There are too many hooligans on the streets

Dear Editor,
 I saw the news and read in the papers with a broken heart about a young female University of Guyana student who was attacked in the Rose Hall/Port Mourant area in the Corentyne.

As a former resident in Rose Hall I discovered recently that lots of hooligans are roaming the streets in that community, and even in the Port Mourant and Tain community. 

These elements are the sons of broken homes; some of them come from decent families but followed the wrong type of company. Many parents have allowed their children to get away with wrongdoing because they never disciplined them in their homes. Then we have the single-parent lifestyle that has invaded our society like a sudden cancer. Many young as well as old people believe that they can just pick up a man or woman and start a family; then they soon realise that they are incompetent to raise a family. In my opinion, family life begins with a mature couple who are desirous of getting married legally in accordance with the laws of Guyana, and who are capable financially, morally and spiritually of raising a decent family.

In every corner in our society one can see young men smoking and selling dope, gambling, stealing and robbing. The drug trade has now become a get-rich-quick business for the very educated as well as the rogues in the streets. All around us rum bars, pool shops, gambling houses and prostitution dens are opening up.
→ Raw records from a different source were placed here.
/-- The course configured image (Table 11-10). -/
def cfgBytes (c : CourseCfg) : List Byte :=
  [byteOf c.next, byteOf ((if c.first then 1 else 0) + if c.last then 2 else 0), byteOf c.sec] ++ nat2 c.fireTime ++
    nat2 c.lead ++ nat2 c.grace ++ nat2 c.clear ++ [byteOf c.kind] ++ nat2 c.count ++ c.loads.map byteOf ++ c.teams.map byteOf

/-- The flag byte of the course result image (Table 11-11). -/
def flagsByte (f : CourseFlags) : Byte :=
  byteOf ((if f.late then 1 else 0) + (if f.short then 2 else 0) + (if f.sag then 4 else 0) +
    (if f.coldDraw then 8 else 0) + (if f.undrawn then 16 else 0) + (if f.unacked then 32 else 0) +
    (if f.cancelled then 64 else 0) + (if f.restart then 128 else 0))

/-- The course result image (Table 11-11). -/
def resultBytes (c : CourseRec) : List Byte :=
  [c.owner.code, c.state.code] ++ nat2 c.outstanding ++ nat2 c.drawn ++ nat2 c.short ++ nat2 c.firedAt ++
    [byteOf c.pages, flagsByte c.flags]

/-- A record's part-written fields are cleared and its state set (R159, R165 a). -/
def CourseRec.cleared (c : CourseRec) (st : GroupState) : CourseRec :=
  { c with state := st, outstanding := 0, drawn := 0, short := 0, firedAt := 0, pages := 0,
           flags := CourseFlags.clear, graceLeft := none, clearLeft := none }

/-- PLAN WRITE (R159). -/
def planWriteRequest (rn index : Byte) (img : CourseImage) (s : State) : State :=
  whenTaken rn kPlanWrite (fun s =>
    let r := index.toNat
    if 239 < r then answer rn kPlanWrite .badIndex [] s
    else if (s.course r).owner = .part then answer rn kPlanWrite .busy [] s
    else
      let s1 := s.modCourse r fun c => { c.cleared .blank with cfg := cfgOf img }
      answer rn kPlanWrite .ok (index :: cfgBytes (s1.course r).cfg) s1) s

/-- PLAN READ (R160). -/
def planReadRequest (rn index : Byte) (s : State) : State :=
  whenTaken rn kPlanRead (fun s =>
    let r := index.toNat
    if 239 < r then answer rn kPlanRead .badIndex [] s
    else
      let c := s.course r
      let place :=
        match c.owner, firstOf s r with
        | .part, some g => [byteOf g, byteOf (placeOf r (groupParts s g) + 1)]
        | _, _ => [noneByte, 0]
      answer rn kPlanRead .ok (index :: cfgBytes c.cfg ++ resultBytes c ++ place) s) s

/-- The causes of BAD_CHAIN (R164, Table 11-5). -/
inductive ChainCause | loop | owned | range | disabled | group | next
deriving DecidableEq, Repr

/-- The code of a cause (Table 11-5). -/
def ChainCause.code : ChainCause → Byte
  | .loop => 0 | .owned => 1 | .range => 2 | .disabled => 3 | .group => 4 | .next => 5

/-- Every configured field but next lies in its appendable values, and no load is named twice (R164 c, R156). -/
def inRange (c : CourseCfg) : Bool :=
  c.lead ≤ 3600 && c.grace ≤ 900 && c.clear ≤ 3600 && c.kind ≤ 7 && c.count ≤ 1000 &&
  c.loads.all (fun n => n ≤ 47 || n == 255) && c.teams.all (fun n => n ≤ 15 || n == 255) &&
  (c.loads.filterMap slotOf == distinct (c.loads.filterMap slotOf))

/-- A load or a team named by the record is not enabled (R164 d). -/
def namesDisabled (s : State) (c : CourseCfg) : Bool :=
  (c.loads.filterMap slotOf).any (fun i => !(s.load i).enabled) ||
  (c.teams.filterMap slotOf).any (fun t => !(s.team t).enabled)

/-- The first check of R164 that record `r` fails. `seen` holds the records reached before, `inGroup` how many parts the walk
has passed in the group it stands in. -/
def chainFault (s : State) (seen : List Nat) (inGroup r : Nat) : Option ChainCause :=
  let c := (s.course r).cfg
  if r ∈ seen then some .loop
  else if (s.course r).owner = .part then some .owned
  else if !inRange c then some .range
  else if namesDisabled s c then some .disabled
  else if (inGroup = 0 ∧ !c.first) ∨ (0 < inGroup ∧ c.first) ∨ 4 ≤ inGroup then some .group
  else if !c.last ∧ c.next = 255 then some .group
  else if 240 ≤ c.next ∧ c.next ≤ 254 then some .next
  else none

/-- The walk of a chain (R164): the records in order, or the failing record and the cause. -/
def walkChain (s : State) : Nat → List Nat → Nat → Nat → Except (Nat × ChainCause) (List Nat)
  | 0, _, _, r => .error (r, .loop)
  | fuel + 1, seen, inGroup, r =>
    match chainFault s seen inGroup r with
    | some cause => .error (r, cause)
    | none =>
      let c := (s.course r).cfg
      if c.last ∧ c.next = 255 then .ok (seen ++ [r])
      else walkChain s fuel (seen ++ [r]) (if c.last then 0 else inGroup + 1) c.next

/-- The result fields of a section after a request: head, tail, current group and length. -/
def sectionEnds (x : SectionRec) : List Byte := [optByte x.head, optByte x.tail]

/-- A passed chain is appended to a section (R165). -/
def appendChain (k : Nat) (rs : List Nat) (s : State) : State :=
  let first := rs.headD 0
  let last := rs.getLastD 0
  let groups := rs.filter fun r => (s.course r).cfg.first
  let olds := groups.map fun g => groupState s g
  let s1 := modCourses rs (fun c => { c.cleared .pending with owner := .part, cfg.sec := k }) s
  let x := s1.sect k
  let s2 := match x.tail with
    | some t => s1.modCourse t fun c => { c with cfg.next := first }
    | none => s1
  let s3 := s2.modSect k fun x =>
    { x with running := true, head := if x.head.isNone then some first else x.head, tail := some last,
             current := if x.current.isNone then some first else x.current, length := x.length + rs.length }
  let s4 := olds.foldl (fun s old => groupReport old .pending s) s3
  if x.current.isNone then evaluateSection k s4 else s4

/-- PLAN APPEND (R164, R165). -/
def planAppendRequest (rn sec first : Byte) (s : State) : State :=
  whenTaken rn kPlanAppend (fun s =>
    let k := sec.toNat
    if 15 < k ∨ 239 < first.toNat then answer rn kPlanAppend .badIndex [] s
    else match walkChain s 241 [] 0 first.toNat with
      | .error (r, cause) => answer rn kPlanAppend .badChain [byteOf r, cause.code] s
      | .ok rs =>
        let s1 := appendChain k rs s
        let x := s1.sect k
        let groups := (rs.filter fun r => (s.course r).cfg.first).length
        answer rn kPlanAppend .ok
          ([sec, byteOf rs.length, byteOf groups] ++ sectionEnds x ++ [optByte x.current, byteOf x.length]) s1) s

/-- One group is cancelled (R168). -/
def cancelGroup (s : State) (g : Nat) : State :=
  modCourses (groupParts s g) (fun c => { c with owner := .office, flags.cancelled := true, graceLeft := none })
    (changeGroup g .cancelled s)

/-- The groups from the current one to the tail are cancelled and unlinked as one run (R168). -/
def cancelFrom (k g : Nat) (s : State) : State :=
  let recs := sectionRecords s k
  let run := recs.dropWhile (· != g)
  let groups := run.filter fun r => (s.course r).cfg.first
  let s1 := groups.foldl cancelGroup s
  let s2 :=
    match before g recs with
    | some p => (s1.modCourse p fun c => { c with cfg.next := 255 }).modSect k fun x =>
        { x with tail := some p, current := none, length := x.length - run.length }
    | none => s1.modSect k fun x =>
        { x with running := false, head := none, tail := none, current := none, length := 0 }
  makePending .courseRetired s2

/-- SECTION CANCEL (R168). -/
def sectionCancelRequest (rn sec : Byte) (s : State) : State :=
  whenTaken rn kSectionCancel (fun s =>
    let k := sec.toNat
    if 15 < k then answer rn kSectionCancel .badIndex [] s
    else
      let fields := fun (parts groups : Nat) (run : Option Nat) (x : SectionRec) =>
        [sec, byteOf parts, byteOf groups, optByte run, flagByte x.running] ++ sectionEnds x ++ [byteOf x.length]
      match (s.sect k).current with
      | none => answer rn kSectionCancel .ok (fields 0 0 none (s.sect k)) s
      | some g =>
        let run := (sectionRecords s k).dropWhile (· != g)
        let groups := run.filter fun r => (s.course r).cfg.first
        let s1 := cancelFrom k g s
        answer rn kSectionCancel .ok (fields run.length groups.length (some g) (s1.sect k)) s1) s

/-- How many groups of a section stand in a state (R163 c). -/
def groupsIn (s : State) (k : Nat) (st : GroupState) : Nat :=
  ((sectionGroups s k).filter fun g => groupState s g == st).length

/-- SECTION READ (R163). -/
def sectionReadRequest (rn sec : Byte) (s : State) : State :=
  whenTaken rn kSectionRead (fun s =>
    let k := sec.toNat
    if 15 < k then answer rn kSectionRead .badIndex [] s
    else
      let x := s.sect k
      let st := match x.current with | some g => (groupState s g).code | none => noneByte
      answer rn kSectionRead .ok
        ([sec, flagByte x.running] ++ sectionEnds x ++ [optByte x.current, byteOf x.length, st,
          byteOf (groupsIn s k .pending), byteOf (groupsIn s k .lead), byteOf (groupsIn s k .fireWait),
          byteOf (groupsIn s k .fired)]) s) s

/-- The code of the clock's running state: RUN 0, STOP 1 (R171, R202 c). -/
def runningByte (run : Bool) : Byte := if run then 0 else 1

/-- An evaluation of the current group of every RUNNING section is called for (R172). -/
def callEvaluations (s : State) : State :=
  { s with plan.sections := s.plan.sections.map fun k =>
      if k.running && k.current.isSome then { k with evalDue := k.evalDue + 1 } else k }

/-- CLOCK SET (R172): choice RUN 0, STOP 1, READ 2. -/
def clockSetRequest (rn : Byte) (value : Half) (choice : Byte) (s : State) : State :=
  whenTaken rn kClockSet (fun s =>
    let reply := fun (s : State) => answer rn kClockSet .ok (nat2 s.plan.clock ++ [runningByte s.plan.clockRun]) s
    if choice = 0 ∨ choice = 1 then
      reply (callEvaluations { s with plan.clock := value.toNat, plan.clockRun := choice == 0 })
    else if choice = 2 then reply s
    else answer rn kClockSet .badValue [] s) s

/-! ## The commands -/

/-- PLAN_WRITE (R159). -/
def execPlanWrite (rn index : Byte) (img : CourseImage) (s : State) : Host.Outcome State Fault Refusal :=
  .next (planWriteRequest rn index img s)

/-- PLAN_READ (R160). -/
def execPlanRead (rn index : Byte) (s : State) : Host.Outcome State Fault Refusal := .next (planReadRequest rn index s)

/-- PLAN_APPEND (R164, R165). -/
def execPlanAppend (rn sec first : Byte) (s : State) : Host.Outcome State Fault Refusal :=
  .next (planAppendRequest rn sec first s)

/-- SECTION_CANCEL (R168). -/
def execSectionCancel (rn sec : Byte) (s : State) : Host.Outcome State Fault Refusal := .next (sectionCancelRequest rn sec s)

/-- SECTION_READ (R163). -/
def execSectionRead (rn sec : Byte) (s : State) : Host.Outcome State Fault Refusal := .next (sectionReadRequest rn sec s)

/-- CLOCK_SET (R172): CLOCK SET with any choice but READ. -/
def execClockSet (rn : Byte) (value : Half) (choice : Byte) (s : State) : Host.Outcome State Fault Refusal :=
  .next (clockSetRequest rn value choice s)

/-- CLOCK_SET_READ (R172 c). -/
def execClockSetRead (rn : Byte) (value : Half) (s : State) : Host.Outcome State Fault Refusal :=
  .next (clockSetRequest rn value 2 s)

/-- GROUP_EVALUATION (R174). -/
def execGroupEvaluation (sec : Fin 16) (s : State) : Host.Outcome State Fault Refusal := .next (groupEvaluate sec.val s)

/-- FIRE_RECHECK (R179). -/
def execFireRecheck (group : Fin 240) (s : State) : Host.Outcome State Fault Refusal := .next (fireRechecked group.val s)

/-- GRACE_EXPIRY (R180). -/
def execGraceExpiry (group : Fin 240) (s : State) : Host.Outcome State Fault Refusal := .next (graceExpire group.val s)

/-- RESERVATION_REPORT (R107, R183). -/
def execReservationReport (record : Fin 240) (s : State) : Host.Outcome State Fault Refusal :=
  .next (reservationReported record.val s)

/-- PAGE_END_REPORT (R182). -/
def execPageEndReport (subject : Fin 240) (outcome : PageOutcome) (s : State) : Host.Outcome State Fault Refusal :=
  .next (pageEndReported subject.val outcome s)

/-- CLEAR_LIMIT_EXPIRY (R184). -/
def execClearLimitExpiry (group : Fin 240) (s : State) : Host.Outcome State Fault Refusal := .next (clearExpire group.val s)

end Sys2Proof.Machine
end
All around us on the pave in Georgetown as well as in the shops and affluent business places DVDs with some of the most obscene pornographic movies are on public display and can be purchased by anyone. Many top-class singers are singing songs of very seductive and vulgar content, and dancing almost nude in their music videos. When hooligan elements see all these sexually explicit images it motivates them to commit crimes of a sexual nature. 

It’s about time we enforced the laws and had more police patrols in the Corentyne as well as vigilante groups. It’s about time our government ensured that hooligan elements in the streets were picked up, and these should include touts that rob innocent passengers at the bus parks. What I have seen in our country is too many idlers, rum bars, dope peddlers and the long dismal list goes on. In my travels I have seen more idlers roaming the streets of Guyana than anywhere else. In Suriname the police pick up rogue elements every day.